The government has also banned the sale of alcohol in any bar or store on Sundays. Ecuadorians who fancy a drink on the Sabbath now have to order food at licensed restaurants before 16.00 and then only beer, wine and chicha – a maize concoction favoured by Ecuador’s indigenous people – can be drunk.
Last month, Ecuador introduced these restrictions in a bid to stem a recent spike in murders in the capital Quito and the country’s most populous city, Guayaquil.
The tipping point was the fatal shooting of a politician’s wife at an upmarket restaurant by hitmen in May. The crime shocked Ecuador and prompted the government to take swift action.
Restricting the sale of alcohol is “part of the fight against violence”, says Ecuador’s interior minister, Gustavo Jalkh. “Just as we say machismo is linked to violence, so is alcohol,” although there was no suggestion that the hit men were emboldened by alcohol on this occasion.
And many people believe the rise in violence should also be blamed on the increasing use of Ecuador as a transit country by drug traffickers shipping cocaine to the US. Earlier this month, Ecuadorian police seized a submarine that had been built by drug smugglers in the jungle and was designed to smuggle drugs north towards the lucrative North American markets.

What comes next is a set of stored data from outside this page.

/-- Code a rail targets when it starts: its die's point for a core rail, the fused code for the others (R440). -/
def State.railTarget (s : State) (r : Nat) : Nat :=
  if railDie r < 8 then s.pointCode (railDie r) (s.diePt (railDie r)).target else Config.railCode r % 256

/-- Soft start of a rail, with every phase (R441, R442). -/
def State.startRail (s : State) (r : Nat) : State :=
  ((((s.setNat (Obj.railState r) 1).setNat (Obj.voltageCode r) (s.railTarget r)).setNat (Obj.activePhaseCount r) (railPhases r))).setRail r
    { s.rail r with retryAt := none, powerGood := false }

/-- A rail stops without a fault: no domain on it is on or switching. -/
def State.stopRail (s : State) (r : Nat) : State :=
  if s.nat (Obj.railState r) = 1 ∨ s.nat (Obj.railState r) = 2 ∨ s.nat (Obj.railState r) = 3 then
    (((s.setNat (Obj.railState r) 0).setNat (Obj.voltageCode r) 0).setNat (Obj.activePhaseCount r) 0).setRail r
      { s.rail r with retryAt := none, powerGood := false }
  else s

/-- Blocks of a domain: those whose clock island it powers. -/
def domBlocks (d : Nat) : List Nat :=
  if d < 8 then (List.range 16).map (fun i => arrayBlock (16 * d + i)) ++ [exchangeBlock d, linkPortBlock d]
  else if 16 ≤ d ∧ d < 24 then [stackBlock (d - 16)]
  else if d = 24 ∨ d = 25 then (List.range 10).map (fun l => 97 * (d - 24) + 11 + l)
  else []

/-- Blocks come on: off becomes operating. -/
def State.blocksOn (s : State) (l : List Nat) : State :=
  s.forEach l (fun s b => if s.nat (Obj.blockState b) = 0 then s.setNat (Obj.blockState b) 1 else s)

/-- Blocks go off: operating becomes off. -/
def State.blocksOff (s : State) (l : List Nat) : State :=
  s.forEach l (fun s b => if s.nat (Obj.blockState b) = 1 then s.setNat (Obj.blockState b) 0 else s)

/-- EastLinkState of link `d` follows its dies (Table 6.15): up while both run and it is not down under R185. -/
def State.linkState (s : State) (d : Nat) : State :=
  if d = 7 then s.setNat (Obj.eastLinkState 7) 2
  else
    let up := s.nat (Obj.dieState d) = 1 ∧ s.nat (Obj.dieState (d + 1)) = 1 ∧ !s.pecan.linkDown.any (fun e => e.1 = d)
    s.setNat (Obj.eastLinkState d) (if up then 1 else 0)

/-- Both links of die `d`. -/
def State.linksOf (s : State) (d : Nat) : State := if d = 0 then s.linkState 0 else (s.linkState (d - 1)).linkState d

/-- The fault event word (R481): allocated when the first fabric core comes up (DESIGN CHOICE, log entry 22). -/
def State.eventWordUp (s : State) : State :=
  let w := s.nat Obj.faultEventWord
  if (s.word w).alloc then s else s.setWord w { alloc := true, tenant := 0, managed := 2 }

/-- What follows when a domain has come on. -/
def State.domainOnEffect (s : State) (d : Nat) : State :=
  let s1 := s.blocksOn (domBlocks d)
  if d < 8 then (s1.setNat (Obj.dieState d) 1).linksOf d
  else if 16 ≤ d ∧ d < 24 then
    if s1.nat (Obj.stackState (d - 16)) = 0 then s1.setNat (Obj.stackState (d - 16)) 1 else s1
  else if d = 24 ∨ d = 25 then s1.eventWordUp
  else if d = 26 ∨ d = 27 then
    s1.forEach ((List.range 52).filter (fun n => s1.laneDie n = d - 26 && s1.laneState n = 0)) State.laneStart
  else s1

/-- Arrays of die `d` lose core and store contents; its programs lose their places (Table 2.7, Table 15.3). -/
def State.dieOff (s : State) (d st : Nat) : State :=
  let gs := (List.range 16).map (fun i => 16 * d + i)
  let s1 := (s.setNat (Obj.dieState d) st).loseArrays (fun q => dieOf q.array = d)
  let s2 := s1.forEach gs (fun s g =>
    let a := s.arr g
    let s1 := s.accountArr g
    s1.setArr g {
      power := if a.power = 5 ∨ a.power = 6 then a.power else 3
      mark := s.now, lastSelfTest := a.lastSelfTest, errTimes := a.errTimes })
  (s2.linksOf d).runReplacements

/-- What follows when a domain goes off; `fault` says that a fault turned it off. -/
def State.domainOffEffect (s : State) (d : Nat) (fault : Bool) : State :=
  let s1 := s.blocksOff (domBlocks d)
  if d < 8 then s1.dieOff d (if fault then 2 else 0)
  else if 16 ≤ d ∧ d < 24 then
    let k := d - 16
    if s1.nat (Obj.stackState k) = 1 ∨ s1.nat (Obj.stackState k) = 2 then s1.stackGone k (if fault then 3 else 0) else s1
  else if d = 24 ∨ d = 25 then
    let h := d - 24
    (s1.breakOnDie h).reportLost h true true
  else if d = 26 ∨ d = 27 then
    s1.forEach ((List.range 52).filter (fun n => s1.laneDie n = d - 26 && s1.laneState n != 5)) (fun s n => s.laneDrop n 0 0)
  else s1

/-- A domain reports power-good: it is on, and what waited for it starts. Recursion: a dependant may already have its supply. -/
def State.domainStart : Nat → State → Nat → State
  | 0, s, _ => s
  | n + 1, s, d =>
    if 28 ≤ d ∨ s.domState d = 1 ∨ s.domState d = 2 then s
    else if s.domState (domPrereq d) ≠ 1 then
      { s with pow := { s.pow with want := if s.pow.want.contains d then s.pow.want else s.pow.want ++ [d] } }
    else
      let r := domRail d
      let st := s.nat (Obj.railState r)
      if st = 4 ∨ st = 5 then (s.setDomState d 3).event (97 * (r / 8) + blRail) 5 d
      else if st = 2 ∧ (s.rail r).powerGood then
        let s1 := ((s.setNat (Obj.activePhaseCount r) (railPhases r)).setDomState d 1).domainOnEffect d
        let waiting := s1.pow.want.filter (fun e => domPrereq e = d)
        let s2 := { s1 with pow := { s1.pow with want := s1.pow.want.filter (fun e => domPrereq e != d) } }
        s2.forEach waiting (fun s e => State.domainStart n s e)
      else if st = 0 then (s.setDomState d 2).startRail r
      else s.setDomState d 2

/-- A domain is switched on, in prerequisite order (R39). -/
def State.domainOn (s : State) (d : Nat) : State := State.domainStart 6 s d

/-- A rail that a protection had turned off is back: reason 5 for its die (Table 15.5); behind a store rail the core domains that a fault
turned off are requested again, and their dies recover as well (R445). -/
def State.railBack (s : State) (r : Nat) : State :=
  if railDie r < 8 then
    s.setDiePt (railDie r) { s.diePt (railDie r) with recoveryUntil := s.now + 100 * ms }
  else if r % 8 = 4 then
    s.forEach (((List.range 4).map (· + 4 * (r / 8))).filter (fun d => s.domState d = 3)) (fun s d =>
      (s.setRail (domRail d) { s.rail (domRail d) with recovering := true }).domainOn d)
  else s

/-- A rail has power-good: its switching domains are on (R441), and the domains that waited for them start. -/
def State.railUp (s : State) (r : Nat) : State :=
  let back := (s.rail r).recovering
  let s0 := (s.setNat (Obj.railState r) 2).setRail r { s.rail r with powerGood := true, recovering := false }
  let s1 := s0.forEach ((railDoms r).filter (fun d => s0.domState d = 2)) (fun s d =>
    let s1 := (s.setDomState d 1).domainOnEffect d
    let waiting := s1.pow.want.filter (fun e => domPrereq e = d)
    let s2 := { s1 with pow := { s1.pow with want := s1.pow.want.filter (fun e => domPrereq e != d) } }
    s2.forEach waiting State.domainOn)
  if back then s1.railBack r else s1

However, the police say that round 10 per cent of murders in Ecuador are alcohol related and that alcohol is also the primary cause of fatal road accidents. And just over half of all violent deaths in Ecuador occur during the weekend – hence the supposed logic of an alcohol ban, especially at weekends.
Not surprisingly, the booze clampdown hasn’t gone down well with bar and club owners, the tourist industry and small-shop owners who used to make the bulk of their alcohol sales after midnight.
Santiago Avila, who runs a disco in Quito, says the laws are bad for business. “We’re about 50 per cent down in alcohol sales and I’m having to cut shifts and possibly lay off staff,” he says.
Out on Ecuador’s Galapagos Islands, tourists stepping off cruise liners will find it impossible to party till dawn or get a beer on a late Sunday afternoon.
The government insists the new alcohol laws are working and that crime incidents, notably domestic violence, are down 10 per cent across the country since the laws were introduced.
It’s not the first time that limiting the sale of alcohol has been introduced in Ecuador, as in other Latin American countries, as a quick fix solution to curb crime waves. But whether police can stop bootlegging and enforce the laws over the long term is another matter.